I promise this will be my last post for today on United First Financial. The more research I do, the more I think this company’s program sucks. Those who promote it suck. And those who participate… they’re suckers.
So here’s how my plan works, and I’m giving you this for free! I’m using a $200,000 mortgage with an 6.5% interest rate for 30 years.
First, take the $3,500 you were going to pay to United First Financial, and apply it to the principal of your mortgage immediately. This saves you $19,714 over the life of your mortgage, and ends your payments 19 months early.
Next, add $100 to each monthly mortgage payment for the life of the loan. Just $100 extra per month. If you do that along with the $3,500 you applied in the beginning, you will pay off your mortgage 79 months early. Yes, that’s six-and-a-half years early. And you’ll save a total of $68,504 in interest by doing both of these things. Not a bad deal, is it?
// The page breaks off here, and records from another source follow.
-- ==== Sys2Proof/Machine/Branch.lean ====
section
/-!
DEFINITION. Branches, jumps and calls (R94 to R97), with their delay slots (R72), the events they count
(R160) and what they leave in the branch target buffer and the return-address stack (R148, R149).
-/

namespace Sys2Proof.Machine

open Sys2Proof

/-- A transfer at PC of strand g (R72): `execSlot` when its slot executes, else the slot is annulled and
counts as retired (R160). The link register is written at once, and again undone if the slot raises (R74). -/
def State.transfer (s : State) (g : Nat) (execSlot taken : Bool) (target : Word) (link : Option Reg)
    (ras : List Word) : State :=
  let s := s.count g 1
  let x := s.strand g
  let next := if taken then target else x.pc + 8
  let old := link.map fun r => (r, x.getN r)
  let y := match link with
    | none => x
    | some r => x.setN r (x.pc + 8)
  if execSlot then
    s.setStrand g { y.step 1 with pc := x.pc + 4, slot := some ⟨x.pc, next, old, taken, x.ras⟩, ras := ras }
  else
    let s := (s.setStrand g { y.step 2 with pc := next, ras := ras }).count g 1
    if taken then s.btbLearn g x.pc target else s

/-- A push on the return-address stack of 32 entries; whether it overwrites the oldest (R149). -/
def rasPush (ras : List Word) (a : Word) : List Word × Bool := ((a :: ras).take 32, decide (32 ≤ ras.length))

/-- The Full pipeline is in effect (R60, R137). -/
def State.fullMode (s : State) (g : Nat) : Bool := !(s.dev.pm (g / 2)).active

/-- Counts a taken direct transfer that the BTB does not supply in Full mode (R160). -/
def State.countDirect (s : State) (g : Nat) (target : Word) (usesBtb : Bool) : State :=
  if s.fullMode g && !(usesBtb && s.btbLook g (s.strand g).pc == some target) then s.count g 0x12 else s

/-- A conditional branch (R72, R94, R95): A annuls the slot of a branch not taken; H is only a hint (R97). -/
def condBranch (g : Nat) (A H : Bool) (rs : List RegRef) (disp : Int) (cond : Strand → Bool) (s : State) :
    Host.Outcome State Fault Refusal :=
  runInsn g s (fun _ => { transfer := true, regs := rs }) fun s =>
    let x := s.strand g
    let taken := cond x
    let target := x.pc + BitVec.ofInt 64 (disp * 4)
    let s := if taken != H then s.count g 0x10 else s
    let s := if taken then s.countDirect g target H else s
    .go (s.transfer g (!A || taken) taken target none x.ras)

/-- An unconditional direct transfer (R72, R95): A annuls its slot. -/
def directJump (g : Nat) (A : Bool) (disp : BitVec 25) (link : Option Reg) (s : State) :
    Host.Outcome State Fault Refusal :=
  runInsn g s (fun _ => { transfer := true, regs := (link.map RegRef.n).toList }) fun s =>
    let x := s.strand g
    let target := x.pc + BitVec.ofInt 64 (disp.toInt * 4)
    let s := s.countDirect g target true
    let p := if link.isSome then rasPush x.ras (x.pc + 8) else (x.ras, false)
    let s := if p.2 then s.count g 0x13 else s
    .go (s.transfer g (!A) true target link p.1)

/-- A register jump (R72, R95): the fields that must be 0, the target read before the link is written (R96). A
call pushes and a return pops the return-address stack (R149). -/
def regJump (g : Nat) (A : Bool) (legal : Bool) (a : Reg) (link : Option Reg) (ret : Bool) (s : State) :
    Host.Outcome State Fault Refusal :=
  runInsn g s (fun _ => { legal := legal, transfer := true, regs := .n a :: (link.map RegRef.n).toList })
    fun s =>
      let x := s.strand g
      let target := align4 (x.getN a)
      let seen := match s.btbLook g x.pc with
        | some t => some t
        | none => if ret then x.ras.head? else none
      let s := if seen == some target then s else s.count g 0x11
      let p := if link.isSome then rasPush x.ras (x.pc + 8)
        else (if ret then x.ras.tail else x.ras, false)
      let s := if p.2 then s.count g 0x13 else s
      .go (s.transfer g (!A) true target link p.1)

/-- BEQ (R94, R95). -/
def execBeq (g : Nat) (A H : Bool) (a : Reg) (disp : BitVec 16) (s : State) : Host.Outcome State Fault Refusal :=
  condBranch g A H [.n a] disp.toInt (fun x => condEq (x.getN a)) s

/-- BNE (R94, R95). -/
def execBne (g : Nat) (A H : Bool) (a : Reg) (disp : BitVec 16) (s : State) : Host.Outcome State Fault Refusal :=
  condBranch g A H [.n a] disp.toInt (fun x => condNe (x.getN a)) s

/-- BLT (R94, R95). -/
def execBlt (g : Nat) (A H : Bool) (a : Reg) (disp : BitVec 16) (s : State) : Host.Outcome State Fault Refusal :=
  condBranch g A H [.n a] disp.toInt (fun x => condLt (x.getN a)) s

/-- BGE (R94, R95). -/
def execBge (g : Nat) (A H : Bool) (a : Reg) (disp : BitVec 16) (s : State) : Host.Outcome State Fault Refusal :=
  condBranch g A H [.n a] disp.toInt (fun x => condGe (x.getN a)) s

/-- BLE (R94, R95). -/
def execBle (g : Nat) (A H : Bool) (a : Reg) (disp : BitVec 16) (s : State) : Host.Outcome State Fault Refusal :=
  condBranch g A H [.n a] disp.toInt (fun x => condLe (x.getN a)) s

/-- BGT (R94, R95). -/
def execBgt (g : Nat) (A H : Bool) (a : Reg) (disp : BitVec 16) (s : State) : Host.Outcome State Fault Refusal :=
  condBranch g A H [.n a] disp.toInt (fun x => condGt (x.getN a)) s

/-- BCEQ (R94, R95). -/
def execBceq (g : Nat) (A H : Bool) (a b : Reg) (disp : BitVec 11) (s : State) : Host.Outcome State Fault Refusal :=
  condBranch g A H [.n a, .n b] disp.toInt (fun x => x.getN a == x.getN b) s

/-- BCNE (R94, R95). -/
def execBcne (g : Nat) (A H : Bool) (a b : Reg) (disp : BitVec 11) (s : State) : Host.Outcome State Fault Refusal :=
  condBranch g A H [.n a, .n b] disp.toInt (fun x => x.getN a != x.getN b) s

/-- BCLT (R94, R95). -/
def execBclt (g : Nat) (A H : Bool) (a b : Reg) (disp : BitVec 11) (s : State) : Host.Outcome State Fault Refusal :=
  condBranch g A H [.n a, .n b] disp.toInt (fun x => ltS (x.getN a) (x.getN b)) s

/-- BCGE (R94, R95). -/
def execBcge (g : Nat) (A H : Bool) (a b : Reg) (disp : BitVec 11) (s : State) : Host.Outcome State Fault Refusal :=
  condBranch g A H [.n a, .n b] disp.toInt (fun x => !ltS (x.getN a) (x.getN b)) s

/-- BCLTU (R94, R95). -/
def execBcltu (g : Nat) (A H : Bool) (a b : Reg) (disp : BitVec 11) (s : State) : Host.Outcome State Fault Refusal :=
  condBranch g A H [.n a, .n b] disp.toInt (fun x => ltU (x.getN a) (x.getN b)) s

/-- BCGEU (R94, R95). -/
def execBcgeu (g : Nat) (A H : Bool) (a b : Reg) (disp : BitVec 11) (s : State) : Host.Outcome State Fault Refusal :=
  condBranch g A H [.n a, .n b] disp.toInt (fun x => !ltU (x.getN a) (x.getN b)) s

/-- J (R95). -/
def execJ (g : Nat) (A : Bool) (disp : BitVec 25) (s : State) : Host.Outcome State Fault Refusal :=
  directJump g A disp none s

/-- CALL (R48, R95): n31 receives the address of the branch + 8. -/
def execCall (g : Nat) (A : Bool) (disp : BitVec 25) (s : State) : Host.Outcome State Fault Refusal :=
  directJump g A disp (some 31) s

/-- JR (R95): d and b must be 0. -/
def execJr (g : Nat) (A : Bool) (z : BitVec 8) (d a b : Reg) (s : State) : Host.Outcome State Fault Refusal :=
  regJump g A (z == 0 && d == 0 && b == 0) a none false s

/-- CALLR (R95, R96): d receives the address of the branch + 8; b must be 0. -/
def execCallr (g : Nat) (A : Bool) (z : BitVec 8) (d a b : Reg) (s : State) : Host.Outcome State Fault Refusal :=
  regJump g A (z == 0 && b == 0) a (some d) false s

/-- RET (R95): d and b must be 0. -/
def execRet (g : Nat) (A : Bool) (z : BitVec 8) (d a b : Reg) (s : State) : Host.Outcome State Fault Refusal :=
  regJump g A (z == 0 && d == 0 && b == 0) a none true s

end Sys2Proof.Machine
end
And I just told you that for free.
And just to make this example even more useful… suppose that after being on this plan for three years, you were able to apply an extra $500 per month (instead of the $100) to your mortgage. (This, of course, is the result of you doing a better job of managing your money and getting rid of other debts that are sucking the life out of your bank account.)
If you did that, you’d be done paying your mortgage 169 months early. Yes, that’s over 14 years early. And you save yourself over $129,000 in interest by doing this.
It’s easy to run the numbers and see how quickly you could pay off your mortgage and how much money you will save. It’s much harder to actually be disciplined and do what it takes to achieve those savings. But you don’t need a $3,500 piece of software to to that.
Did I already say that? Yes. Multiple times today.